*** Begin section ***
/-- T-SER-2. -/
theorem test_seReg_not :
    (ran (withRegs [(3, 0x01), (4, 0x02)] State.reset) 0x5340).map (fun t => t.pc) = some 0x0202 := by
  decide

/-- T-SNER-1. -/
theorem test_sneReg :
    (ran (withRegs [(3, 0x01), (4, 0x02)] State.reset) 0x9340).map (fun t => t.pc) = some 0x0204 := by
  decide

/-- T-SNER-3: X = Y never skips. -/
theorem test_sneReg_not :
    (ran (withRegs [(3, 0xAB)] State.reset) 0x9330).map (fun t => t.pc) = some 0x0202 := by
  decide

/-- T-LD-1, at the odd address of T-ODD-1. -/
theorem test_ldImm :
    (ran (State.reset.setPc 0x201) 0x6AEA).map (fun t => (t.reg 10, t.pc)) = some (0xEA, 0x0203) := by
  decide

/-- T-ADDI-1: wraps, VF stays. -/
theorem test_addImm :
    (ran (withRegs [(1, 0x01), (15, 0x55)] State.reset) 0x71FF).map (fun t => (t.reg 1, t.reg 15)) = some (0x00, 0x55) := by
  decide

/-- T-MOV-1. -/
theorem test_ldReg :
    (ran (withRegs [(2, 0x33)] State.reset) 0x8120).map (fun t => (t.reg 1, t.reg 2)) = some (0x33, 0x33) := by
  decide

/-- T-OR-1: VF stays. -/
theorem test_orReg :
    (ran (withRegs [(0, 0xF0), (1, 0x0F), (15, 0x55)] State.reset) 0x8011).map (fun t => (t.reg 0, t.reg 15)) = some (0xFF, 0x55) := by
  decide

/-- T-AND-1: VF stays. -/
theorem test_andReg :
    (ran (withRegs [(0, 0xF3), (1, 0x3F), (15, 0x55)] State.reset) 0x8012).map (fun t => (t.reg 0, t.reg 15)) = some (0x33, 0x55) := by
  decide

/-- T-XOR-1: VF stays. -/
theorem test_xorReg :
    (ran (withRegs [(0, 0xF3), (1, 0x3F), (15, 0x55)] State.reset) 0x8013).map (fun t => (t.reg 0, t.reg 15)) = some (0xCC, 0x55) := by
  decide

/-- T-ADD-1, the source's example. -/
theorem test_addReg :
    (ran (withRegs [(0, 0xFF), (1, 0x01)] State.reset) 0x8014).map (fun t => (t.reg 0, t.reg 15)) = some (0x00, 0x01) := by
  decide

/-- T-ADD-6: X = F, the sum is lost. -/
theorem test_addReg_vf :
    (ran (withRegs [(1, 0x01), (15, 0x01)] State.reset) 0x8F14).map (fun t => t.reg 15) = some 0x00 := by
  decide

/-- T-SUB-1, the source's example. -/
theorem test_subReg :
    (ran (withRegs [(0, 0x01), (1, 0x02)] State.reset) 0x8015).map (fun t => (t.reg 0, t.reg 15)) = some (0xFF, 0x00) := by
  decide

/-- T-SUB-2: equal operands do not borrow. -/
theorem test_subReg_equal :
    (ran (withRegs [(0, 0x05), (1, 0x05)] State.reset) 0x8015).map (fun t => (t.reg 0, t.reg 15)) = some (0x00, 0x01) := by
  decide

/-- T-SHR-3: VY is ignored. -/
theorem test_shr :
    (ran (withRegs [(3, 0x05), (4, 0xF0)] State.reset) 0x8346).map (fun t => (t.reg 3, t.reg 4, t.reg 15)) = some (0x02, 0xF0, 0x01) := by
  decide

/-- T-SHR-5: X = F. -/
theorem test_shr_vf :
    (ran (withRegs [(15, 0x02)] State.reset) 0x8F06).map (fun t => t.reg 15) = some 0x00 := by
  decide

/-- T-SUBN-1. -/
theorem test_subnReg :
    (ran (withRegs [(1, 0x02), (2, 0x01)] State.reset) 0x8127).map (fun t => (t.reg 1, t.reg 15)) = some (0xFF, 0x00) := by
  decide

/-- T-SUBN-5: Y = F. -/
theorem test_subnReg_vf :
    (ran (withRegs [(0, 0x01), (15, 0x03)] State.reset) 0x80F7).map (fun t => (t.reg 0, t.reg 15)) = some (0x02, 0x01) := by
  decide

/-- T-SHL-3: VY is ignored. -/
theorem test_shl :
    (ran (withRegs [(3, 0x01), (4, 0xFF)] State.reset) 0x834E).map (fun t => (t.reg 3, t.reg 15)) = some (0x02, 0x00) := by
  decide

/-- T-SHL-4: X = F. -/
theorem test_shl_vf :
    (ran (withRegs [(15, 0x80)] State.reset) 0x8F0E).map (fun t => t.reg 15) = some 0x01 := by
  decide

/-- T-LDI-2. -/
theorem test_ldI :
    (ran State.reset 0xAFFF).map (fun t => t.i) = some 0x0FFF := by
  decide

/-- T-ADDX-2: wraps at 16 bits, VF stays. -/
theorem test_addIVx :
    (ran ((withRegs [(0, 0x01), (15, 0x55)] State.reset).setI 0xFFFF) 0xF01E).map (fun t => (t.i, t.reg 15)) = some (0x0000, 0x55) := by
  decide

/-- T-ADDX-3: no wrap at 12 bits. -/
theorem test_addIVx_past_memory :
    (ran ((withRegs [(0, 0x01)] State.reset).setI 0x0FFF) 0xF01E).map (fun t => t.i) = some 0x1000 := by
  decide

/-- T-FONT-4: VX is not cut to a nibble. -/
theorem test_ldFVx :
    (ran (withRegs [(0, 0xFF)] State.reset) 0xF029).map (fun t => t.i) = some 0x04FB := by
  decide

/-- T-BCD-1, the source's example. -/
theorem test_ldBVx :
    (ran ((withRegs [(0, 0xEA)] State.reset).setI 0x0300) 0xF033).map (fun t => readBytes t.mem 0x300 4) = some [2, 3, 4, 0] := by
  decide

/-- T-BCD-7. -/
theorem test_ldBVx_out :
    (ran ((withRegs [(0, 0x7B)] State.reset).setI 0x0FFE) 0xF033).map (fun t => t.status) = some (.faulted .memoryOutOfBounds 0x1000 0xF033) := by
  decide

/-- T-STM-1. -/
theorem test_ldMemVx :
    (ran ((withRegs [(0, 0x11), (1, 0x22), (2, 0x33), (3, 0x44)] State.reset).setI 0x0300) 0xF255).map (fun t => (readBytes t.mem 0x300 4, t.i)) = some ([0x11, 0x22, 0x33, 0], 0x0300) := by
  decide

/-- T-STM-4. -/
theorem test_ldMemVx_out :
    (ran (State.reset.setI 0x0FF1) 0xFF55).map (fun t => t.status) = some (.faulted .memoryOutOfBounds 0x1000 0xFF55) := by
  decide

/-- T-LDM-1. -/
theorem test_ldVxMem :
    (ran ((withBytes 0x300 [2, 3, 4, 5] (withRegs [(3, 0x77)] State.reset)).setI 0x0300) 0xF265).map (fun t => (t.reg 0, t.reg 1, t.reg 2, t.reg 3, t.i)) = some (2, 3, 4, 0x77, 0x0300) := by
  decide

/-- T-LDM-3. -/
theorem test_ldVxMem_out :
    (ran (State.reset.setI 0x1000) 0xF065).map (fun t => t.status) = some (.faulted .memoryOutOfBounds 0x1000 0xF065) := by
  decide

/-- T-RND-1: the result is 0 under every RNG_STEP, and the generator advances once. -/
theorem test_rnd :
    (ran (State.reset.setReg 0 0xFF) 0xC000).map (fun t => (t.reg 0, t.rng)) = some (0, (Config.rngStep Config.rngSeed).1) := by
  have h : ∀ b : Byte, b &&& 0 = 0 := by decide
  exact congrArg (fun b => some (b, (Config.rngStep Config.rngSeed).1)) (h (Config.rngStep Config.rngSeed).2)

/-- T-CLS-1: VF stays. -/
theorem test_cls :
    (ran (withPixels [0, 63, 2047] (State.reset.setReg 15 1)) 0x00E0).map (fun t => (t.disp, t.reg 15)) = some (Vector.replicate 32 0, 1) := by
  decide

/-- T-DRW-2: the second of two equal draws, wrapped on both axes, keeps the pixels and collides. -/
theorem test_drw :
    (ran ((withPixels [62, 1989, 2046, 2047] (withBytes 0x20C [0xC1, 0x80] (withRegs [(0, 0x3E), (1, 0x1F)] State.reset))).setI 0x20C) 0xD012).map (fun t => (t.disp, t.reg 15)) = some ((withPixels [62, 1989, 2046, 2047] State.reset).disp, 1) := by
  decide

/-- T-DRW-8: X = F, the old VF is the column. -/
theorem test_drw_vf :
    (ran ((withBytes 0x300 [0x80] (withRegs [(15, 0x05)] State.reset)).setI 0x300) 0xDF11).map (fun t => (t.disp, t.reg 15)) = some ((withPixels [5] State.reset).disp, 0) := by
  decide

/-- T-SKP-1. -/
theorem test_skp :
    (ran (withKeys [7] (withRegs [(5, 0x07)] State.reset)) 0xE59E).map (fun t => t.pc) = some 0x0204 := by
  decide

/-- T-SKP-3: VX is not cut to a nibble. -/
theorem test_skp_out :
    (ran (withRegs [(5, 0x10)] State.reset) 0xE59E).map (fun t => t.status) = some (.faulted .keyIndexOutOfRange 0x0200 0xE59E) := by
  decide

/-- T-SKNP-2. -/
theorem test_sknp :
    (ran (withKeys [7] (withRegs [(5, 0x07)] State.reset)) 0xE5A1).map (fun t => t.pc) = some 0x0202 := by
  decide

/-- T-SKNP-1. -/
theorem test_sknp_not :
    (ran (withRegs [(5, 0x07)] State.reset) 0xE5A1).map (fun t => t.pc) = some 0x0204 := by
  decide

/-- T-DT-1. -/
theorem test_ldVxDt :
    (ran (State.reset.setDt 4) 0xF107).map (fun t => (t.reg 1, t.dt)) = some (4, 4) := by
  decide

/-- T-KEY-2: the lowest index. -/
theorem test_ldVxK :
    (ran (withKeys [3, 7] State.reset) 0xF20A).map (fun t => (t.reg 2, t.pc)) = some (3, 0x0202) := by
  decide

/-- T-KEY-1. -/
theorem test_ldVxK_waits :
    (ran (withRegs [(2, 0x99)] State.reset) 0xF20A).map (fun t => (t.reg 2, t.pc)) = some (0x99, 0x0200) := by
  decide

/-- T-DT-2. -/
theorem test_ldDtVx :
    (ran (withRegs [(0, 0x05)] State.reset) 0xF015).map (fun t => t.dt) = some 5 := by
  decide

/-- T-SND-1. -/
theorem test_ldStVx :
    (ran (withRegs [(0, 0x02)] State.reset) 0xF018).map (fun t => t.st) = some 2 := by
  decide

/-- T-ILL-13. -/
theorem test_illegal :
    (ran State.reset 0xF002).map (fun t => t.status) = some (.faulted .unimplementedInstruction 0x0200 0xF002) := by
  decide

/-- T-FAULT-2: the first byte is in memory, the second is not. -/
theorem test_fetch_out : (did .step (State.reset.setPc 0xFFF)).map State.status = some (.faulted .fetchOutOfBounds 0x0FFF 0) := by decide

/-! The host's commands. -/

/-- T-TICK-1. -/
theorem test_tick :
    (did .tick ((State.reset.setDt 5).setSt 1)).map (fun t => (t.dt, t.st)) = some (4, 0) ∧ toneTrigger ((State.reset.setDt 5).setSt 1) = true := by
  decide

/-- T-TICK-2: the floor is zero. -/
theorem test_tick_floor : (did .tick State.reset).map (fun t => (t.dt, t.st)) = some (0, 0) ∧ toneTrigger State.reset = false := by decide

/-- T-LOAD-4: a shorter image leaves the tail of the longer. -/
theorem test_load : (did (.load [9, 9]) (withBytes 0x200 [1, 2, 3, 4] State.reset)).map (fun t => readBytes t.mem 0x200 4) = some [9, 9, 3, 4] := by
  decide

/-- T-PRESS-1. -/
theorem test_press : (did (.pressKey 7 true) State.reset).map State.key = some (withKeys [7] State.reset).key := by decide

/-- T-PRESS-3. -/
theorem test_press_out : (did (.pressKey 16 true) State.reset).map State.status = some (.faulted .keyIndexOutOfRange 0x0010 0) := by decide

/-- T-RESET-1. -/
theorem test_reset : did .reset (withKeys [2] (withPixels [5] (withBytes 0x300 [0x55] (withStack 3 [] ((State.reset.setReg 3 0x77).setPc 0x456))))) =
    some State.reset := rfl

/-- T-FAULT-3: a faulted core ignores the commands. -/
theorem test_faulted_ignores :
    did .step faulted = some faulted ∧ did .tick faulted = some faulted ∧ did (.pressKey 1 true) faulted = some faulted ∧
    did (.load [0]) faulted = some faulted := ⟨rfl, rfl, rfl, rfl⟩

/-- T-RET-3 gives code 4, T-LOAD-3 code 7; 60_exceptions.md R701 gives 0 while running. -/
theorem test_status_code :
    statusCode State.reset = 0 ∧ statusCode faulted = 4 ∧ statusCode { State.reset with status := .faulted .imageTooLarge 0x0E01 0 } = 7 := by decide

/-- T-RND-3: the first four states and bytes of the simulation default (44_random.md R495). -/
theorem test_default_generator :
    Config.defaultRngStep Config.defaultRngSeed = (0x3C88596C, 0x3C) ∧ Config.defaultRngStep 0x3C88596C = (0x5E8885DB, 0x5E) ∧
    Config.defaultRngStep 0x5E8885DB = (0x8116017E, 0x81) ∧ Config.defaultRngStep 0x8116017E = (0xB4733AC5, 0xB4) := by decide

/-! For each statement with hypotheses, states and operands that meet them all, at the ends of their ranges. -/

/-- EncodeOfDecodeIsIdentity; DecodeAcceptsExactlyTheMap, both ways. -/
theorem test_meets_decoded_words :
    decodeWord 0x83F6 = .ok (.shr 3 15) ∧ ¬ ∃ r ∈ opcodeMap, r.selects 0xFFFF = true := by decide

/-- OpcodeRowsAreDisjoint. -/
theorem test_meets_row_selected : (⟨"SHL_Vx", 0xF00F, 0x800E⟩ : Row) ∈ opcodeMap ∧ Row.selects ⟨"SHL_Vx", 0xF00F, 0x800E⟩ 0x834E = true := by decide

/-- FetchReadsBigEndianPair: the last fetch in memory and the first past it. -/
theorem test_meets_fetch :
    (State.reset.setPc 0xFFE).pc.toNat + 1 ≤ 4095 ∧ (State.reset.setPc 0xFFF).pc.toNat + 1 > 4095 ∧ Running (State.reset.setPc 0xFFF) := by decide

/-- IllegalWordFaults: the last illegal word, at the last fetchable address. -/
theorem test_meets_illegal_word :
    Running (withBytes 0xFFE [0xFF, 0xFF] (State.reset.setPc 0xFFE)) ∧ (State.reset.setPc 0xFFE).pc.toNat ≤ 0xFFE ∧
    ∀ r ∈ opcodeMap, r.selects (wordAtPc (withBytes 0xFFE [0xFF, 0xFF] (State.reset.setPc 0xFFE))) = false := by decide

/-- StepRunsDecodedInstruction. -/
theorem test_meets_decoded_step :
    Running (withBytes 0xFFE [0xDD, 0xDD] (State.reset.setPc 0xFFE)) ∧
    decodeWord (wordAtPc (withBytes 0xFFE [0xDD, 0xDD] (State.reset.setPc 0xFFE))) = .ok (.drw 13 13 13) := by decide
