/-! ### FIO (R338–R362) -/

/-- The field inputs and outputs beyond their registers. -/
structure Fio where
  /-- Filtered outputs of paths A of FI00–FI95 and B of FI00–FI63 (R341). -/
  filtA : BitVec 96
  filtB : BitVec 64
  /-- Consecutive VC starts with the paths of an input unequal, and with them equal while its bit is set (R342). -/
  differ : Tbl Nat
  agree : Tbl Nat
  disc : BitVec 64
  /-- Undeclared inputs energised (R343). -/
  undeclared : BitVec 96
  /-- Feed states as R345, and the contact supplies that are limited: 2k the lower
and 2k + 1 the upper block's on X3k (R496). -/
  feed : Tbl Nat
  contact : BitVec 8
  /-- ON bits and group requests in force, and those held for the next VC start (R350). -/
  on : BitVec 48
  grp : BitVec 12
  nextOn : BitVec 48
  nextGrp : BitVec 12
  /-- On-commands taken at the VC start that wait for their 20 µs. -/
  dueOn : BitVec 48
  /-- Commits in this VC; the last one was valid. -/
  commits : Nat
  committed : Bool
  /-- VC in `ACTIVE` since the last VC with a valid commit, and whether the VC that runs is one (R351). -/
  idle : Nat
  activeVc : Bool
  silent : Bool
  /-- Groups held open by a feed, groups held open by an output fault, the code that opened each, and groups whose restore takes
  effect at the next VC start. -/
  feedOpen : BitVec 12
  faultOpen : BitVec 12
  openCode : Tbl Nat
  restore : BitVec 12
  /-- Outputs in their test pulse. -/
  pulse : BitVec 48
  /-- Snapshot taken in this VC. -/
  ready : Bool
  deriving DecidableEq, Repr, Inhabited

/-! ### CVU and MBX (R363–R387) -/

/-- One check-value unit beyond its configuration registers. -/
structure Cvu where
  open_ : Bool
  done : Bool
  matched : Bool
  short : Bool
  failed : Bool
  /-- CRC register, and the data bytes withheld in CHECK mode, oldest first. -/
  crc : BitVec 64
  held : List Byte
  count : Word
  result : BitVec 64
  check : BitVec 64
  append : BitVec 64
  deriving DecidableEq, Repr, Inhabited

/-- Sender status of a channel (MBX_CSTAT.SSTAT in this order). -/
inductive MbxSt where
  | empty | posted | taken | acked | lostRxReset
  deriving DecidableEq, Repr, Inhabited

/-- One mailbox channel. -/
structure Mbx where
  tx : Tbl Word
  rx : Tbl Word
  dbell : Word
  st : MbxSt
  full : Bool
  torn : Bool
  /-- A word of the present message has been read. -/
  partRead : Bool
  sepoch : Nat
  mepoch : Nat
  len : Nat
  ackTaken : Bool
  ackDone : Bool
  rcode : Nat
  lost : Nat
  coll : Nat
  /-- The interrupts that the channel's last event sent to the CP and the SP, by the bits of MBX_CIRQ (R376). -/
  irq : BitVec 5
  deriving DecidableEq, Repr, Inhabited

/-! ### The mirror (R425, R426) -/

/-- What the segments of a mirror carry. -/
structure MirrorBody where
  ledger : Tbl Word
  lend : Lend
  ses : Tbl Session
  created : Word
  withheld : List Withheld
  pend : List DoorPend
  sesRegs : Tbl Word
  pds : Pds
  pdsRegs : Tbl Word
  dsu : Dsu
  dsuRegs : Tbl Word
  journal : List (Nat × List Byte)
  conn : Tbl Conn
  /-- Whether networks A and B are `LOST` to the sender. -/
  lostA : Bool
  lostB : Bool
  berth : Tbl TrainBerth
  standing : Tbl Stand
  deriving DecidableEq, Repr, Inhabited

/-- A segment of a pair-link frame (R425): ID and words. -/
structure Seg where
  id : Nat
  words : List Word
  deriving DecidableEq, Repr, Inhabited

/-- A frame of the pair link (R425): KIND 1 MIRROR, 2 RESPONSE, 3 BULK. `body` is what the runtime's areas of a mirror say: their layout
in the segments' words is the runtime's own, which the spec does not give (DESIGN CHOICE, log entry 148). -/
structure PairFrame where
  kind : Nat
  slot : Nat
  member : Nat
  safe : Bool
  ready : Bool
  handover : Bool
  takeover : Bool
  ext : Bool
  invalid : Bool
  epoch : Nat
  vcn : Word
  ackVcn : Word
  swapVcn : Word
  crdPrev : Word
  srec : List Word
  segs : List Seg
  body : MirrorBody
  crc : Word
  deriving DecidableEq, Repr, Inhabited

/-! ### PCL (R422–R443) -/

/-- A replay that is due in P4 (R418): none, after a switch-over, after a cold start. -/
inductive ReplayDue where
  | none | switched | cold
  deriving DecidableEq, Repr, Inhabited

/-- A cascade frame (R440). -/
structure CascFrame where
  slot : Nat
  member : Nat
  state : Nat
  ready : Bool
  takeover : Bool
  handover : Bool
  safe : Bool
  epoch : Nat
  vcn : Word
  seen : List Nat
  configId : Word
  msgs : List LendMsg
  crc : Word
  deriving DecidableEq, Repr, Inhabited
*** End section ***
Show, from the records above, every line that includes "first".

/-- T-FAULT-2: the first byte is in memory, the second is not. -/
/-- T-RND-3: the first four states and bytes of the simulation default (44_random.md R495). -/
/-- FetchReadsBigEndianPair: the last fetch in memory and the first past it. -/
  /-- CRC register, and the data bytes withheld in CHECK mode, oldest first. -/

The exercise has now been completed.